Der Extrakt aus den Speicherwurzeln der Pflanze wird zur unterstützenden Behandlung degenerativer Erkrankungen des Bewegungsapparates eingesetzt. Hauptinhaltsstoffe sind Iridoidglykoside, darunter Harpagosid, Harpagid und Procumbid, ein Phytosteringemisch, Phenylpropanoide wie Acteosid, Triterpene, Flavonoide, ungesättigte Fettsäuren, Zimtsäure und Chlorogensäure.
Harpagosid hemmt knorpelabbauende Kollagenasen: Entzündungen und damit verbundene Schmerzen klingen ab, die Therapie degenerativer Gelenkerkrankungen wird unterstützt.

Wichtig:
Eine Wirkung der Teufelskrallenwurzel tritt erst nach einer Einnahme von ungefähr drei Wochen ein. Zur Behandlung akuter Schmerzzustände ist die Teufelskrallenwurzel daher nicht geeignet. Da Erkrankungen des Bewegungsapparates aber oftmals mit Langzeitschmerzen verbunden sind, ist der Einsatz der langfristig wirkenden Teufelkralle angezeigt.

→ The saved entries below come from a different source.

/-! ### The DMA Queue Engine -/

/-- 40_dma_queue.md R150, R151, R152, R153: a registration appends one request, whose control word takes its interrupt
enables from the callbacks, and initialises a queue on its first use. The procedure run alone is the model's (log 5). -/
def Obligations.DmaInitRegistersARequest : Prop :=
  ∀ (s : State) (sel : BitVec 8) (cb : BitVec 4) (cfg : Word) (client : Client) (q : QueueId),
    qIndex sel = some q → cfg &&& 0xFFFFCF60#32 = 0x00000A00#32 →
    (s.params.dynamicAlloc = true ∨ s.reqs.length ≠ s.params.dmaMaxRequests) → s.reqs.length ≤ 255 →
    let registered (c : Client) : State :=
      { s with
        reqs := s.reqs ++
          [⟨0, 0, 0, (cfg &&& 0xFFFFFFF0#32) ||| (cb &&& 0b1110#4).setWidth 32, cb, c, 0, none, q⟩]
        queues := if (s.queueRec q).inited then s.queues else s.queues.set q.val ⟨true, none, .head⟩
        chans := if (s.queueRec q).inited then s.chans else s.chans.set q.val { s.chan q with nvic := true } }
    (s.halt = false →
      exec (.dmaInit sel cb cfg) s =
        .next { registered .ext with res := BitVec.ofNat 32 s.reqs.length, pc := s.pc + 1 }) ∧
    exec (.procDmaInit sel cb cfg client) s =
      .next { registered client with procResult := .word (BitVec.ofNat 32 s.reqs.length) }

/-- 40_dma_queue.md R151, 60_exceptions.md R311, R320: an unknown selector returns -1 and changes nothing else, whatever
the pool; a full static pool raises Fatal; a control word that is not admitted, and a handle that would not fit, are
refused. -/
def Obligations.DmaInitReportsItsErrorsInOrder : Prop :=
  ∀ (s : State) (sel : BitVec 8) (cb : BitVec 4) (cfg : Word), s.halt = false →
    (qIndex sel = none → exec (.dmaInit sel cb cfg) s = .next { s with res := 0xFFFFFFFF#32, pc := s.pc + 1 }) ∧
    (∀ q, qIndex sel = some q → cfg &&& 0xFFFFCF60#32 ≠ 0x00000A00#32 →
      exec (.dmaInit sel cb cfg) s = .refused .controlWordNotAdmitted) ∧
    (∀ q, qIndex sel = some q → cfg &&& 0xFFFFCF60#32 = 0x00000A00#32 →
      s.params.dynamicAlloc = false → s.reqs.length = s.params.dmaMaxRequests →
      exec (.dmaInit sel cb cfg) s =
        .next { s with halt := true, haltCause := 1, out := s.out ++ [.fatal .poolExhausted], pc := s.pc + 1 }) ∧
    (∀ q, qIndex sel = some q → cfg &&& 0xFFFFCF60#32 = 0x00000A00#32 →
      (s.params.dynamicAlloc = true ∨ s.reqs.length ≠ s.params.dmaMaxRequests) → 255 < s.reqs.length →
      exec (.dmaInit sel cb cfg) s = .refused .handleTooLarge)

/-- 40_dma_queue.md R152: the first use of a queue; alone it writes head, tail, inited and the interrupt enable. The
procedure run alone is the model's (log 5). -/
def Obligations.QueueFirstUseInitialisesTheQueue : Prop :=
  ∀ (s : State) (q : QueueId),
    exec (.procQueueFirstUse q) s =
      .next { s with
              queues := s.queues.set q.val ⟨true, none, .head⟩
              chans := s.chans.set q.val { s.chan q with nvic := true }
              procResult := .nothing }

/-- 40_dma_queue.md R154, R155: the setters write the stored snapshot alone, no channel register; a handle never issued
and a count above 0xFFFF are refused. -/
def Obligations.SettersWriteTheSnapshotAlone : Prop :=
  ∀ (s : State) (h : BitVec 8) (ptr count : Word), s.halt = false →
    (h.toNat < s.reqs.length → count.toNat ≤ 0xFFFF →
      exec (.dmaSetMem h ptr count) s =
        .next { s with
                reqs := s.reqs.modify h.toNat fun r => { r with mar := ptr, ndt := count.setWidth 16 }
                res := 0
                pc := s.pc + 1 }) ∧
    (h.toNat < s.reqs.length →
      exec (.dmaSetPeriph h ptr) s =
        .next { s with reqs := s.reqs.modify h.toNat fun r => { r with par := ptr }, res := 0, pc := s.pc + 1 }) ∧
    (h.toNat < s.reqs.length → 0xFFFF < count.toNat → exec (.dmaSetMem h ptr count) s = .refused .countTooLarge) ∧
    (s.reqs.length ≤ h.toNat →
      exec (.dmaSetMem h ptr count) s = .refused .noHandle ∧ exec (.dmaSetPeriph h ptr) s = .refused .noHandle)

Anwendungsgebiete beim Hund:

- Arthrose, Arthritis
- Schwellungen, Verhärtungen und Spannungen an den Gelenken
- Muskel- und Bindegewebsrheuma
- Rückenschmerzen (sport- oder altersbedingt)
- HD inkl. Folgeschäden
- Magenprobleme: Auf Grund ihres bitteren Geschmacks kann Teufelskralle auch bei Verdauungsbeschwerden zur Förderung der Magensäureproduktion verwendet werden.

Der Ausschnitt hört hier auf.